» **TASK OBJECTIVE**
From the records below, determine the number of lines containing "contrib". Output that number alone.

» **AVAILABLE DATA**
****************************************
-- ==== Sys2Proof/Machine/Supervisors.lean ====
section
/-!
DEFINITION. Point-drive stop supervision: rows 122 and 123 of the table (R280–R290, R292).
-/

namespace Sys2Proof.Machine

/-! ### Rate (R280) -/

/-- The accorded progress count of a remote supervisor. -/
def remoteCount (d : SupDef) (f : Frame) : Nat := leAt f.data d.progOfs 2

/-- The rate of the cycle, with what it is formed from. -/
def SupSt.measure (u : SupSt) (a : Accorded) (d : SupDef) : SupSt :=
  if d.remote then
    let newFrame := match Tab.get? a.frames d.node, u.used with
      | some f, some old => if Machine.newer f.round old.1 then some f else none
      | some f, none => some f
      | none, _ => none
    match newFrame with
    | none => { u with missing := u.missing + 1, fresh := false }
    | some f =>
      let c := remoteCount d f
      match u.used with
      | none => { u with missing := 0, used := some (f.round, c), fresh := false }
      | some (r, old) =>
        let dr := (f.round - r).toNat
        let dc := (c + 65536 - old) % 65536
        { u with missing := 0, used := some (f.round, c), fresh := true, rate := if 3 < dr then 65535 else dc * 100 / dr }
  else
    let w := Tab.getD a.counts d.progCh 0
    { u with rate := (w + u.prevWord) * 50, prevWord := w, fresh := true }

/-! ### What a supervisor reads of its point and channels (R282, R283) -/

/-- The point is detected in a position in the accorded set of the cycle. -/
def State.detected (s : State) (o pos : Nat) : Bool := (Tab.get? s.image.elems o).any fun d => s.input d = some pos

/-- VFLDg of a channel's group is lost for the module: two of its voting lanes judge it so (log entry 33). -/
def State.groupGone (s : State) (g : Nat) : Bool :=
  2 ≤ ((LaneSet.list s.votingLanes).filter fun l => (s.fch.lanes.get l).groupLost.getLsbD g).length

/-- A channel of a local supervisor cannot be relied on: FAILED, OVERLOAD, a latched opening of the channel or of its group, or its supply
lost (R259, R283). -/
def State.chanGone (s : State) (ch : Nat) : Bool :=
  (Tab.get? s.fch.outs ch).any (fun o =>
    o.hs.failed || o.ls.failed || o.overload || o.latched || (o.grpOpen && s.fch.groupLatched.getLsbD (ch / 8))) || s.groupGone (ch / 8)

/-- The conditions of cause 4. -/
def State.supCondition (s : State) (d : SupDef) (u : SupSt) : Bool :=
  (s.ixl.resolved.elem d.point).unproven
    || (if d.remote then 2 ≤ u.missing || s.agedOut d.node (s.image.ageRow d.node .de) else s.chanGone d.enCh || (d.srUsed && s.chanGone d.srCh))

/-! ### Transitions (R283, R285, R286) -/

/-- What a supervisor's step records. -/
inductive SupNote where
  | nothing | stopped | lockedOut (limit : Nat) | halted | ready
deriving DecidableEq, Repr

/-- A stop begins with k = 0. -/
def SupSt.beginStop (u : SupSt) (d : SupDef) (cause : Nat) : SupSt :=
  { u with st := .stopping, cause := cause, k := 0, rate0 := u.rate, limit := u.rate + d.margin
           stillRun := if u.rate < d.still && u.fresh then 1 else 0 }

/-- LOCKOUT with its cause. -/
def SupSt.lock (u : SupSt) (cause : Nat) : SupSt :=
  { u with st := .lockout, cause := cause, sinceStop := if u.st = .stopping then 0 else u.sinceStop }

/-- The envelope limit k cycles into a stop. -/
def envelope (d : SupDef) (rate0 k : Nat) : Nat := if k < d.tDec then rate0 * (d.tDec - k) / d.tDec + d.margin else d.margin

/-- A cycle of STOPPING. -/
def SupSt.stepStop (u : SupSt) (d : SupDef) (atEnd : Bool) : SupSt × SupNote :=
  let k := u.k + 1
  let still := if u.rate < d.still && u.fresh then u.stillRun + 1 else 0
  let v : SupSt := { u with k := k, limit := envelope d u.rate0 k, stillRun := still }
  if v.limit < v.rate then (v.lock 6, .lockedOut v.limit)
  else if d.tDecMax ≤ k && still < 2 then (v.lock 7, .lockedOut v.limit)
  else if d.remote && 2 ≤ v.missing then ({ v with st := .halted, cause := 5, haltRun := 0, sinceStop := 0 }, .halted)
  else if 2 ≤ still then
    if v.cause = 1 && atEnd then ({ v with st := .ready, sinceStop := 0 }, .stopped)
    else ({ v with st := .halted, haltRun := 0, sinceStop := 0 }, .stopped)
  else (v, .nothing)

/-- One transition of a supervisor: `x` is its point in the resolved vector of the cycle before. -/
def SupSt.step (u : SupSt) (d : SupDef) (x : ElemSt) (atEnd both gone : Bool) : SupSt × SupNote :=
  let u : SupSt := { u with movingRun := if d.still ≤ u.rate then u.movingRun + 1 else 0, sinceStop := min 1000 (u.sinceStop + 1) }
  let moving := 2 ≤ u.movingRun && d.tDecMax ≤ u.sinceStop
  match u.st with
  | .lockout => (u, .nothing)
  | .stopping => u.stepStop d atEnd
  | .halted =>
    if moving then ({ u.lock 8 with k := 0 }, .lockedOut 0)
    else
      let n := if u.rate < d.still then u.haltRun + 1 else 0
      if 200 ≤ n then ({ u with st := .ready, haltRun := 0 }, .ready) else ({ u with haltRun := n }, .nothing)
  | .ready =>
    if moving then ({ u.lock 8 with k := 0 }, .lockedOut 0)
    else if (x.cmd = 1 || x.cmd = 2) && !both then ({ u with st := .throw, cmd := x.cmd, throwAge := 0, floorRun := 0 }, .nothing)
    else (u, .nothing)
  | .throw =>
    let age := u.throwAge + 1
    let floor := if d.tStart ≤ age && u.rate < d.floor then u.floorRun + 1 else 0
    let v : SupSt := { u with throwAge := age, floorRun := floor }
    if atEnd then (v.beginStop d 1, .nothing)
    else if x.cmd ≠ u.cmd then (v.beginStop d 2, .nothing)
    else if gone then (v.beginStop d 4, .nothing)
    else if d.tFloor ≤ floor then (v.beginStop d 3, .nothing)
    else (v, .nothing)

/-- A supervisor asks for HALT in these states (R281). -/
def SupState.halts : SupState → Bool
  | .stopping | .halted | .lockout => true
  | _ => false

/-- One supervisor slot: rate, transition, records, HALT request and staged stop (R282–R289, R292). -/
def State.supSlot (s : State) (n : Nat) (d : SupDef) : State :=
  let u := Tab.getD s.sup.sups n SupSt.halted0
  let x := s.ixl.resolved.elem d.point
  let m := u.measure s.acc.accorded d
  let r := m.step d x (s.detected d.point m.cmd) (x.state = 0 && s.detected d.point 3) (s.supCondition d m)
  let v := r.1
  let changed := v.st ≠ u.st
  let begun := v.st = .stopping && u.st ≠ .stopping
  let s1 : State := { s with sup := { s.sup with
    sups := Tab.put s.sup.sups n v, stops := satAdd 0xFFFF s.sup.stops (b2n begun)
    halts := if v.st.halts || u.st.halts then s.sup.halts ++ [d.point] else s.sup.halts
    stopStaged := if changed && v.st.halts && !d.remote then s.sup.stopStaged ++ [n] else s.sup.stopStaged } }
  let s2 := match r.2 with
    | .nothing => s1
    | .ready => s1
    | .stopped => s1.record 0x0310 (fields [(1, n), (1, v.cause), (2, d.point), (2, sat16 v.rate0), (2, sat16 v.k)])
    | .lockedOut limit => s1.record 0x0311
        (fields [(1, n), (1, v.cause), (2, d.point), (2, sat16 v.rate), (2, sat16 limit), (2, sat16 v.k), (2, 0)])
    | .halted => s1.record 0x0312 (fields [(1, n), (1, v.cause), (2, d.point)])
  if changed && v.st = .ready then s2.record 0x0313 (fields [(1, n), (1, 0), (2, d.point)]) else s2

/-- The input accord of the cycle has closed and its evaluation is still to come. -/
def State.evalDue (s : State) : Bool := s.mod.mode.cycles && !s.acc.isOpen && s.ixl.phase = 1

/-- The evaluation pass over all supervisor slots, once in a cycle (R282, R291). -/
def supervisorPassOp (units : Nat) (s : State) : State :=
  if s.evalDue && !s.sup.passed then
    let s1 : State := { s with sup := { s.sup with halts := [], passed := true, passTime := sat16 units } }
    if s.mod.mode = .operate then s1.each s.image.sups fun s p => s.supSlot p.1 p.2 else s1
  else s

def execSupervisorPass (units : Nat) (s : State) : Host.Outcome State Fault Refusal := .next (supervisorPassOp units s)

/-! ### Outputs (R281, R287) -/

/-- Drive enable, TORQUE. -/
def SupState.enable : SupState → Bool
  | .throw | .stopping => true
  | _ => false

/-- The stop request is not raised, RUN. -/
def SupState.run : SupState → Bool
  | .throw => true
  | _ => false

/-- The vote of a channel that is a supervisor's EN_CH or SR_CH, if it is one (R281). -/
def State.supVote (s : State) (ch : Nat) : Option Bool :=
  (s.image.sups.filter fun p => !p.2.remote).findSome? fun p =>
    let st := (Tab.getD s.sup.sups p.1 SupSt.halted0).st
    if p.2.enCh = ch then some st.enable else if p.2.srUsed && p.2.srCh = ch then some st.run else none

/-- A channel's votes are OFF in every lane from now on. -/
def State.voteOff (s : State) (ch : Nat) : State :=
  let off (v : VoterSt) : VoterSt := { v with vote := LaneSet.none, staged := LaneSet.none }
  if (Tab.get? s.fch.outs ch).isSome then s.modOut ch fun o => { o with hs := off o.hs, ls := off o.ls } else s

/-- Some switch stands otherwise than before. -/
def FchS.switched (f before : FchS) : Bool :=
  f.outs.map (fun p => (p.1, p.2.hs.closed, p.2.ls.closed)) ≠ before.outs.map (fun p => (p.1, p.2.hs.closed, p.2.ls.closed))

/-- Stop strobes at T₁ + 50 µs: two of them apply the staged votes that are OFF (R287, R291, R292). -/
def stopStrobeOp (strobes : LaneSet) (s : State) : State :=
  if s.mod.mode = .operate && s.acc.tick = 1 && !s.sup.stopStaged.isEmpty then
    let due := s.sup.stopStaged
    let got := LaneSet.inter strobes s.votingLanes
    if 2 ≤ LaneSet.count got then
      let s1 := s.each due fun s n => match Tab.get? s.image.sups n with
        | some d =>
          let st := (Tab.getD s.sup.sups n SupSt.halted0).st
          let t := if st.enable then s else s.voteOff d.enCh
          if d.srUsed && !st.run then t.voteOff d.srCh else t
        | none => s
      let used := if s1.fch.switched s.fch then LaneSet.union s1.sup.strobeUsed s.votingLanes else s1.sup.strobeUsed
      { s1 with sup := { s1.sup with stopStaged := [], strobeUsed := used } }
    else
      let s1 := s.each due fun s n => s.record 0x0314 (fields [(1, n), (1, LaneSet.bits got), (2, 0)])
      { s1 with sup := { s1.sup with stopStaged := [], strobeShort := LaneSet.union s1.sup.strobeShort s.votingLanes } }
  else s

def execStopStrobe (strobes : LaneSet) (s : State) : Host.Outcome State Fault Refusal := .next (stopStrobeOp strobes s)

end Sys2Proof.Machine
end

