/-- A LEAD that hears a higher claim never commands again under its own: TENDER, ISOLATED, its vital outputs OFF (R375). -/
def State.loseLead (s : State) (higher : Word) : State :=
  if s.mod.role = .lead then
    let own := s.net.claim
    let s1 := ({ s with mod := { s.mod with role := .tender, cond := .isolated }
                        net := { s.net with otherClaim := higher } } : State).haltSups
    let s2 := (s1.votesOff false).record 0x0122 (bytesOf 4 own ++ bytesOf 4 higher)
    let s3 := s2.abandonSwitchover
    { s3 with plink := { s3.plink with resync := false, resyncStep := 0 }, net := { s3.net with contrib := LaneSet.none } }
  else s

/-- Nodes name the partner while the partner link is down: the module stops transmitting and only listens (R223, R375). -/
def abandonedOp (otherClaim : Word) (s : State) : State :=
  if s.mod.mode.cycles && s.mod.pos ≠ 0 && !s.plink.up && s.net.running && s.othersObeyed then
    let s1 : State := { s with net := { s.net with phase := .abandoned 0, running := false, otherClaim := otherClaim } }
    let s2 := s1.recordCold 2 otherClaim
    if s2.mod.mode = .operate then s2.loseLead otherClaim else s2
  else s

def execColdstartAbandoned (otherClaim : Word) (s : State) : Host.Outcome State Fault Refusal := .next (abandonedOp otherClaim s)

/-- Thirty rounds without a passing frame, after the round in which the last one came: the module may cold-start again, so it listens again
first (R221, R223). -/
def networkSilenceOp (s : State) : State :=
  match s.net.phase with
  | .abandoned n => if 31 ≤ n then { s with net := { s.net with phase := .listening } } else s
  | _ => s

def execNetworkSilence (s : State) : Host.Outcome State Fault Refusal := .next (networkSilenceOp s)

/-- Network time is stored in flash every 10 s (R220). -/
def networkTimePersistOp (s : State) : State :=
  if s.net.running then { s with net := { s.net with persistedTime := max s.net.persistedTime s.netNow } } else s

def execNetworkTimePersist (s : State) : Host.Outcome State Fault Refusal := .next (networkTimePersistOp s)

end Sys2Proof.Machine
end

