/-! ### The transmit voter -/

/-- What the voter makes of one byte (R209): the byte and the odd lane, or nothing where there is no majority. -/
def voteByte (l : List (Lane × Byte)) : Option (Byte × Option Lane) :=
  match l with
  | [(_, x), (_, y)] => if x = y then some (x, none) else none
  | [(l0, x), (l1, y), (l2, z)] =>
    if x = y then some (x, if z = x then none else some l2)
    else if x = z then some (x, some l1)
    else if y = z then some (y, some l0)
    else none
  | _ => none

/-- The voted bytes up to the first byte without majority, and the lanes found odd. -/
def voteBytes (vs : List (Lane × List Byte)) : Nat → List Byte × List Lane × Option Nat
  | 0 => ([], [], none)
  | n + 1 =>
    let r := voteBytes vs n
    if r.2.2.isSome then r
    else match voteByte (vs.map fun v => (v.1, v.2.getD n 0)) with
      | some (b, odd) => (r.1 ++ [b], r.2.1 ++ odd.toList, none)
      | none => (r.1, r.2.1, some n)

/-- A lane's version for a round, with what its buffer differs by: (offset, difference). -/
def Downlink.version (d : Downlink) (round : Word) (faults : List (Nat × Byte)) : Option (List Byte) :=
  let pick := if d.round0 = round then some d.bytes0 else if d.round0 + 1 = round then some d.bytes1 else none
  pick.map fun bs => faults.foldl (fun l f => l.modify f.1 (· ^^^ f.2)) bs

/-- The ports of a node that this hub serves. -/
def State.nodePorts (s : State) (d : NodeDef) : List Nat := [d.portX, d.portY + 32].filter s.serves

/-- A frame stopped by ABORT: the voted bytes alone leave (R209). -/
def State.hubAbort (s : State) (port slot : Nat) (bytes : List Byte) : State :=
  { s with net := { s.net with sent := s.net.sent ++ [⟨port, slot, s.net.round, withChannel (32 ≤ port) bytes, true⟩] } }

/-- The lanes that the voter found odd in a slot: at the third round within 100 cycles a lane leaves with sub-cause TX (R209). -/
def State.flagTx (s : State) (l : Lane) : State :=
  let c := s.net.counts
  let first := !s.net.txFlagged.get l
  let s1 : State := { s with net := { s.net with
    txFlagged := s.net.txFlagged.set l true, counts := { c with txMinority := c.txMinority.set l true } } }
  if first then
    let now := s.mod.cycle.toNat
    let s2 := s1.modCore l fun c => { c with txTimes := now :: c.txTimes.filter fun t => now < t + 100 }
    if 3 ≤ (s2.lane l).core.txTimes.length then (s2.modCore l fun c => { c with txTimes := [] }).leaveVote l 5 7 else s2
  else s1

/-- A slot in which a byte has no majority (R209, R536). -/
def State.noMajority (s : State) (node : Nat) (d : NodeDef) (slot ofs : Nat) (bytes : List Byte) : State :=
  let contrib := LaneSet.bits s.net.contrib
  let ports := s.nodePorts d
  let s1 : State := { s with net := { s.net with counts := { s.net.counts with noMajority := true } }
                             acc := { s.acc with safeNext := true } }
  (s1.each ports fun s p => s.hubAbort p slot bytes).each ports fun s p =>
    s.record 0x0153 (fields [(2, node), (1, b2n (32 ≤ p)), (1, ofs), (1, contrib), (3, 0), (4, s.net.round.toNat)])

/-- The lead hands its voted bytes to the tender's hub (R210, R364). -/
def State.shareVoted (s : State) (node : Nat) (bytes : List Byte) : State :=
  if s.mod.pos ≠ 0 && s.mod.role = .lead then s.sendPartner 2 (leBytes 2 node ++ bytesOf 4 s.net.round ++ bytes) else s

/-- A vote instant of this module's own lanes (R208, R209). -/
def State.voteSlot (s : State) (node : Nat) (d : NodeDef) (slot : Nat) (faults : PerLane (List (Nat × Byte))) : State :=
  let vs := (LaneSet.list s.net.contrib).filterMap fun l =>
    ((Tab.get? (s.net.down.get l) node).bind fun v => v.version s.net.round (faults.get l)).map fun b => (l, b)
  if LaneSet.count s.net.contrib < 2 then s
  else if vs.length < 2 then { s with net := { s.net with counts := { s.net.counts with stale := satAdd 0xFFFF s.net.counts.stale 1 } } }
  else
    let r := voteBytes vs (d.dnLen + 8)
    match r.2.2 with
    | some ofs => (s.noMajority node d slot ofs r.1).each r.2.1 State.flagTx
    | none => (((s.nodePorts d).foldl (fun s p => s.hubSend p slot r.1) s).shareVoted node r.1).each r.2.1 State.flagTx

/-- The lead's voted bytes of this round for a node leave this tender's hub in the node's slot; where they are not there yet, they are awaited
(R210). -/
def State.sendLead (s : State) (node : Nat) : State :=
  let here := (Tab.get? s.net.partnerBytes node).filter fun p => p.1 = s.net.round
  match Tab.get? s.image.nodes node, here with
  | some d, some p =>
    match s.slotOf d true with
    | some slot =>
      let t := (s.nodePorts d).foldl (fun s q => s.hubSend q slot p.2) s
      { t with net := { t.net with awaited := t.net.awaited.filter (· ≠ node) } }
    | none => s
  | _, _ => { s with net := { s.net with awaited := insertNat node s.net.awaited } }

/-- A downlink slot's vote instant; a tender sends the lead's voted bytes (R209, R210). -/
def slotVoteOp (node : Nat) (faults : PerLane (List (Nat × Byte))) (s : State) : State :=
  if s.mod.mode.cycles && s.net.running && s.net.phase = .running then
    match Tab.get? s.image.nodes node with
    | none => s
    | some d => match s.slotOf d true with
      | none => s
      | some slot =>
        if s.mod.role = .tender then s.sendLead node else s.voteSlot node d slot faults
  else s

def execSlotVote (node : Fin 512) (faults : PerLane (List (Nat × Byte))) (s : State) : Host.Outcome State Fault Refusal :=
  .next (slotVoteOp node.val faults s)

/-- The lead's bytes are not there 500 ns before the slot: nothing is sent and the slot is counted (R210). -/
def partnerLateOp (node : Nat) (s : State) : State :=
  let here := (Tab.get? s.net.partnerBytes node).any fun p => p.1 = s.net.round
  if s.mod.mode.cycles && s.obeys && !here && (Tab.get? s.image.nodes node).isSome then
    { s with net := { s.net with
      awaited := s.net.awaited.filter (· ≠ node), counts := { s.net.counts with partnerLate := satAdd 0xFFFF s.net.counts.partnerLate 1 } } }
  else s

def execPartnerLate (node : Fin 512) (s : State) : Host.Outcome State Fault Refusal := .next (partnerLateOp node.val s)

/-! ### Grants and ranging -/

def NodeSt.chan (n : NodeSt) (chY : Bool) : NodeChan := if chY then n.y else n.x

def NodeSt.onChan (n : NodeSt) (chY : Bool) (f : NodeChan → NodeChan) : NodeSt := if chY then { n with y := f n.y } else { n with x := f n.x }

/-- Nodes homed on a port, late-comers among them (R195, R233). -/
def State.homed (s : State) (port : Nat) : List (Nat × NodeDef) :=
  s.image.nodes.filter fun p => if port < 32 then p.2.portX = port else p.2.portY + 32 = port

/-- The first CLAIM slot of a port, slot c (R226). -/
def State.slotC (s : State) (port : Nat) : Option Nat := (portSlots s.net.active port fun w => slotType w = 4).head?

/-- The node to probe in its turn: from the port's turn on, then from the beginning (R228). -/
def State.toProbe (s : State) (port : Nat) : Option Nat :=
  let turn := (Tab.getD s.net.ports port .none).turn
  let due := ((s.homed port).map Prod.fst).filter fun n => !((s.node n).chan (32 ≤ port)).member
  match due.find? fun n => turn ≤ n with
  | some n => some n
  | none => due.head?

/-- The 16 bytes of a GRANT payload before its safety code (R227). -/
def grantData (kind reason delay up dn : Nat) (fromRound : Word) : List Byte :=
  fields [(1, kind), (1, reason), (2, delay), (2, up), (2, dn), (4, fromRound.toNat), (4, 0)]

/-- A GRANT frame leaves in slot c of a port (R227). -/
def State.sendGrant (s : State) (port slot node : Nat) (data : List Byte) : State :=
  let body := frameHeader 6 node 0 s.mod.lab (s.mod.mode = .integrate) 20 slot (s.net.round.toNat % 65536) ++ data
    ++ bytesOf 4 (safetyCode s.syncId node s.net.round none data)
  s.hubSend port slot body

/-- The identity of a node index. -/
def State.nodeId (s : State) (n : Nat) : Nat := ((Tab.get? s.image.nodes n).map NodeDef.id).getD 0x3FF

/-- Slot c: a pending GRANTED or REFUSED first, then a pending DELAY, then a PROBE, otherwise OPEN (R227). -/
def grantWindowOp (port : Nat) (s : State) : State :=
  if s.mod.mode.cycles && s.net.running && s.serves port then
    match s.slotC port with
    | none => s
    | some c =>
      let p := Tab.getD s.net.ports port .none
      match p.grants, p.delayMsg with
      | g :: rest, _ => (s.modPort port fun p => { p with grants := rest, probing := none, probedSlotC := false }).sendGrant port c g.1 g.2
      | [], some (n, reason, delay) =>
        let slot (down : Bool) : Nat := ((Tab.get? s.image.nodes n).bind fun d => s.slotOf d down).getD 0xFFFF
        (s.modPort port fun p => { p with delayMsg := none, probing := none, probedSlotC := false }).sendGrant port c (s.nodeId n)
          (grantData 2 reason delay (slot false) (slot true) 0)
      | [], none =>
        match s.toProbe port with
        | some n =>
          (s.modPort port fun p => { p with probing := some n, turn := n + 1, probedSlotC := true }).sendGrant port c (s.nodeId n)
            (grantData 1 0 0 0xFFFF 0xFFFF 0)
        | none =>
          (s.modPort port fun p => { p with probing := none, probedSlotC := false }).sendGrant port c 0x3FF
            (grantData 0 0 0 0xFFFF 0xFFFF 0)
  else s

def execGrantWindow (port : Port) (s : State) : Host.Outcome State Fault Refusal := .next (grantWindowOp port.val s)

/-- The reply to a PROBE: the first whose frame CRC, NODE and SLOT check between 4 000 and 29 000 ns after the start of slot c;
`arrival` in units. A delay of more than 4 400 units is left to the end of the window (R228). -/
def probeReplyOp (port arrival : Nat) (bytes : List Byte) (s : State) : State :=
  let n := bytes.length
  let hdr := leAt bytes 0 8
  let ok := 12 ≤ n && leAt bytes (n - 4) 4 = (crc32c (bytes.take (n - 4))).toNat
  let d := (arrival - 1727) / 2
  match (Tab.getD s.net.ports port .none).probing, s.slotC port with
  | some i, some c =>
    if s.net.running && ok && 1600 ≤ arrival && arrival ≤ 11600 && bits hdr 17 8 = s.nodeId i && bits hdr 41 32 = c && d ≤ 4400 then
      (s.modPort port fun p => { p with probing := none, delayMsg := some (i, 0, d) }).modNode i fun x =>
        x.onChan (32 ≤ port) fun ch => { ch with delay := some d }
    else s
  | _, _ => s

def execProbeReply (port : Port) (arrival : Nat) (bytes : List Byte) (s : State) : Host.Outcome State Fault Refusal :=
  .next (probeReplyOp port.val arrival bytes s)

/-- The ranging window ends without a valid reply, or with a delay beyond 11 000 ns (R228). -/
def rangingEndOp (port : Nat) (tooLong : Bool) (s : State) : State :=
  match (Tab.getD s.net.ports port .none).probing with
  | some i => s.modPort port fun p => { p with probing := none, delayMsg := some (i, if tooLong then 2 else 1, 0xFFFF) }
  | none => s

def execRangingWindowEnd (port : Port) (tooLong : Bool) (s : State) : Host.Outcome State Fault Refusal :=
  .next (rangingEndOp port.val tooLong s)

/-! ### Late-comers -/

/-- A SPARE entry not granted, of one direction. -/
def spareFree (w : Word) (down : Bool) : Bool := slotType w = 5 && !slotGranted w && slotSpareDown w = down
****************************************
» **SOLUTION TO THIS EXERCISE**
5